Mr. Paul Le, Vice President of Central Retail Group, who has committed himself to uplifting Vietnam's agricultural products and promoting them on the global market, spoke with Vietnam Agriculture News about the limitations of Vietnamese entrepreneurs and producers.
You used to work in the packaging industry and be the Director of Product Development for Europe's top packaging business. The packaging is crucial since it serves to increase the product's value, prevent damage, and prolong its preservation. However, according to you, sir, why is packaging one of the limitations of Vietnamese agricultural and food products?
Vietnamese farmers excel in production but continue to struggle with marketing. Instead of Vietnamese people seeking customers on their own, Chinese businessmen travel to Vietnam to acquire a variety of Vietnamese exports. They lack the initiative to sell their products, as they are only focused on production, and merchants must come to the farm to purchase.
Due to the fact that they do not know how to sell, hardly any attention is paid to marketing, resulting in less attention to the packaging of agricultural goods after harvest. Mango, pomelo, and other fruits, after harvesting, are clearly placed in large containers or cartons for shipment. Thus, fruit quality will not be guaranteed, and the rate of loss will be considerable.
For example, lychees harvested in the north and transported to the south one day later will no longer be fresh. Hoa Loc mangoes are excellent, but their peel is thin, therefore transportation from Mekong Delta to Hanoi without adequate packaging may result in a 30-40 percent risk of damage and loss.
In addition to traditional and close markets like China, the popularity of Vietnamese agricultural goods and foods has increased in Europe and the United States. How do you assess the market penetration of Vietnamese agricultural goods and foods?
I discovered that Vietnamese producers hesitate to export their products to Europe and the United States. They only target overseas Vietnamese. However, the proportion of Vietnamese living abroad is relatively small in comparison to the total population of these nations.
As a result, we must create agricultural products and foods aimed at a huge group of Europeans, Americans, and others, as opposed to selling solely to a small group of Vietnamese customers abroad.
Consider coffee as an example. Vietnam's iced milk coffee is exclusively acceptable for the taste of Vietnamese people. Currently, two billion people across the world consume Espresso coffee every morning because it is a robust coffee that excites users.
Therefore, we must investigate the global coffee industry and develop coffee goods that fulfill the needs of the mass market.
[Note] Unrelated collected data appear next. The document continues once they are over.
/-- Settles O22: the row by the pending request, and the close that begins or is overtaken. -/
theorem closeLineFollowsItsRows : Obligations.CloseLineFollowsItsRows := by
  unfold Obligations.CloseLineFollowsItsRows
  intro s r h hc a ha
  have hexec : exec .closeLine s = .next (requestCloseLine r a).askCtl := by
    rw [ha]
    exact takeControl_of_delivered h (· = 8) requestCloseLine (decide_eq_true hc)
  refine ⟨fun hbig => ?_, fun i hi l hl l0 hl0 => ?_⟩
  · rw [hexec, requestCloseLine, reqLineNo_of_ge hbig]
    simp only [askCtl_answer]
  have hno : reqLineNo r = some i := reqLineNo_of_code hi (by omega)
  have hline : a.line i = l := by rw [ha, hl, acceptControl_line]
  have htime : a.time = s.time := by rw [ha, acceptControl_time]
  have hrq : a.rq (txq i) = s.rq (txq i) := by rw [ha, acceptControl_rq_ne s (txq_ne_zero i)]
  by_cases hgt : 1 < (recByte r 4).toNat
  · rw [if_pos hgt, hexec, requestCloseLine, hno]
    simp only [modeOfCode_of_gt hgt, askCtl_answer]
  rw [if_neg hgt]
  obtain ⟨m, hm, hmode⟩ : ∃ m, modeOfCode (recByte r 4) = some m ∧ (m = .graceful ↔ (recByte r 4).toNat = 0) := by
    by_cases h0 : (recByte r 4).toNat = 0
    · exact ⟨_, modeOfCode_of_zero h0, by simp [h0]⟩
    · exact ⟨_, modeOfCode_of_one (by omega), by simp [h0]⟩
  rw [requestCloseLine_eq hno hm, hline, htime, hrq] at hexec
  by_cases htake : l.long = .noRequest ∧ inSession l.state = true
  · obtain ⟨hlong, hs⟩ := htake
    rw [if_pos ⟨hlong, hs⟩]
    simp only [hlong, if_neg ((inSession_iff_not _).1 hs)] at hexec
    refine ⟨_, hexec, (onLine_takes_line hline _).of_eq ?_⟩
    rw [hl0]
    cases m with
    | graceful => rw [if_pos (hmode.1 rfl)]; rfl
    | immediate =>
      rw [if_neg fun h0 => by cases hmode.2 h0]
      rfl
  rw [if_neg htake]
  cases hlong : l.long with
  | noRequest =>
    have hs : l.state = .closing ∨ l.state = .closed := by
      by_contra hs
      exact htake ⟨hlong, (inSession_iff_not _).2 hs⟩
    simpa only [hlong, if_pos hs, askCtl_answer] using hexec
  | flushTx tag =>
    simp only [hlong] at hexec
    by_cases hs : l.state = .closing
    · simpa only [if_pos hs, askCtl_answer] using hexec
    · simpa only [if_neg hs, askCtl_answer] using hexec
  | twoCloses g tag => simpa only [hlong, askCtl_answer] using hexec
  | closeLine x g =>
    cases x with
    | immediate => simpa only [hlong, askCtl_answer] using hexec
    | graceful =>
      simp only [hlong] at hexec ⊢
      cases m with
      | graceful =>
        rw [if_pos (hmode.1 rfl)]
        simpa only [reduceCtorEq, if_false, askCtl_answer] using hexec
      | immediate =>
        rw [if_neg fun h0 => by cases hmode.2 h0]
        simp only [if_true] at hexec
        exact ⟨_, hexec, onLine_takes_line hline _⟩

/-! ### The Line Report -/

theorem recHalf_count16 {r : List Byte} {n : Nat} {k : Nat} (h0 : recByte r n = (BitVec.ofNat 16 k).extractLsb' 0 8)
    (h1 : recByte r (n + 1) = (BitVec.ofNat 16 k).extractLsb' 8 8) : recHalf r n = BitVec.ofNat 16 k := by
  rw [recHalf, h0, h1, half_extract]

theorem recByte_append_left {x y : List Byte} {n : Nat} (h : n < x.length) : recByte (x ++ y) n = recByte x n := by
  simp [recByte, List.getD_eq_getElem?_getD, List.getElem?_append_left h]

theorem recByte_append_right (x y : List Byte) (n : Nat) : recByte (x ++ y) (x.length + n) = recByte y n := by
  simp [recByte, List.getD_eq_getElem?_getD, List.getElem?_append_right]

theorem recWord_append_right (x y : List Byte) (n : Nat) : recWord (x ++ y) (x.length + n) = recWord y n := by
  simp only [recWord, Nat.add_assoc, recByte_append_right]

/-- Words written one after the other are read back, each from its own four bytes. -/
theorem recWord_flatMap_wordBytes (ws : List Word) (k : Nat) (h : k < ws.length) :
    recWord (ws.flatMap wordBytes) (4 * k) = ws[k] := by
  induction ws generalizing k with
  | nil => exact absurd h (Nat.not_lt_zero k)
  | cons w ws ih =>
    rw [List.flatMap_cons]
    cases k with
    | zero => exact word_extract w
    | succ k =>
      rw [List.getElem_cons_succ, ← ih k (by simpa using h), Nat.mul_succ, Nat.add_comm]
      exact recWord_append_right (wordBytes w) _ _

theorem counters_bytes_eq (c : Counters) : c.bytes = [c.rxChars, c.txChars, c.parityErrors, c.framingErrors, c.overruns,
    c.breaks, c.gapCloses, c.trialsFailed, c.eventsLost, c.flushedEntries].flatMap wordBytes := by
  simp [Counters.bytes]

/-- The Line Report before its counters (section 12.6). -/
def Line.reportHead (l : Line) : List Byte :=
  [l.state.code, (l.close.mode.map CloseMode.code).getD 0xFF, l.long.code, l.tx.st.code, l.flagByte,
    (l.rateIndex.map (BitVec.ofNat 8)).getD 0xFF, (BitVec.ofNat 16 l.divisor).extractLsb' 0 8,
    (BitVec.ofNat 16 l.divisor).extractLsb' 8 8, BitVec.ofNat 8 l.frame.dataBits, l.frame.parity.code,
    BitVec.ofNat 8 l.frame.stopBits, BitVec.ofNat 8 l.set.boundCq.val, BitVec.ofNat 8 l.set.highMark,
    BitVec.ofNat 8 l.set.lowMark, BitVec.ofNat 8 l.set.gap, BitVec.ofNat 8 l.set.breakLength,
    (BitVec.ofNat 16 l.set.pauseLimit).extractLsb' 0 8, (BitVec.ofNat 16 l.set.pauseLimit).extractLsb' 8 8,
    (BitVec.ofNat 16 l.bytesLeft).extractLsb' 0 8, (BitVec.ofNat 16 l.bytesLeft).extractLsb' 8 8,
    BitVec.ofNat 8 l.rx.fifo.length, BitVec.ofNat 8 l.rx.hold.length,
    BitVec.ofNat 8 l.rx.bufs.length ||| (BitVec.ofNat 8 l.events.length <<< 4), BitVec.ofNat 8 l.disc.attempts]

theorem report_eq (l : Line) : l.report = l.reportHead ++ l.counters.bytes := by
  simp only [Line.report, Line.reportHead, count16, halfBytes, List.cons_append, List.nil_append]

/-- The fields of the report before its counters stand where its head has them. -/
theorem recByte_report {l : Line} {n : Nat} (h : n < 24) : recByte l.report n = recByte l.reportHead n := by
  rw [report_eq]
  exact recByte_append_left h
Three years ago, Central Retail Vietnam coordinated the "Vietpresso 2019 Contest" with 15 prominent coffee brands and coffee shops in Vietnam. Participants were instructed to create Espresso using just Vietnamese coffee. It intended to increase the value of Vietnamese coffee with the goal of exporting high-value coffee products to international markets.
In addition to coffee, Vietnam offers many other agricultural goods and delicacies that may be marketed to a large group in Europe and the United States, rather than only to Vietnamese living abroad. Since Vietnamese lychee is the greatest of its kind in the world, it cannot be sold just in Vietnamese or Asian markets and supermarkets in Europe; it must also be marketed in large supermarkets to reach Europeans.
Minister of Agriculture and Rural Development Le Minh Hoan once stated at an agricultural forum that we sell not only the product itself but also the narrative around it. In addition, he emphasized the need of sharing the histories of Vietnamese agricultural products and goods. What are your thoughts on the Minister's statement?
I agree with the Minister. With a 4,000-year history and a very rich history of agriculture, Vietnamese farmers have several tales to tell about their agricultural products and foods.
For instance, the lychee of Vietnam has a 200-year history. With such a lengthy history, there is much to say about this fruit. These narratives will bring considerable value to the lychee.
The French introduced the coffee tree to Vietnam in 1857, and it has been there for over two centuries. Consequently, there will be several tales concerning Vietnamese coffee beans. In Nam Can, Ca Mau, there are many unique folklores about the shrimp.
Not only can we share stories about Vietnam's history and culture, but also about its agricultural products and foods. Like the lonely Ly Son garlic, we must explain why this garlic is so good and pricey, as well as why each bulb has just one clove. In addition, customers from other nations must be "trained" on how to enjoy Vietnamese agricultural products and delicacies to their best. Similar to Thanh Ha lychee, if you chew it a bit more carefully, you will experience two flavors of sweet and sour that impart a fragrant scent.
In recent years, whenever we have organized a Vietnamese festival in Thailand, we have always intended to offer the finest of Vietnam to the Thai people. Additionally to novel and distinctive processed goods, there are also classic goods. For the previous five years, we have always presented Pho Nam Dinh to the trade fair as the ambassador of Vietnamese pho. Every day, we sell up to 600 bowls of pho. In order to sell such a great quantity, I must explain to the Thai people why the beef is so wonderful and why it pairs so well with the broth.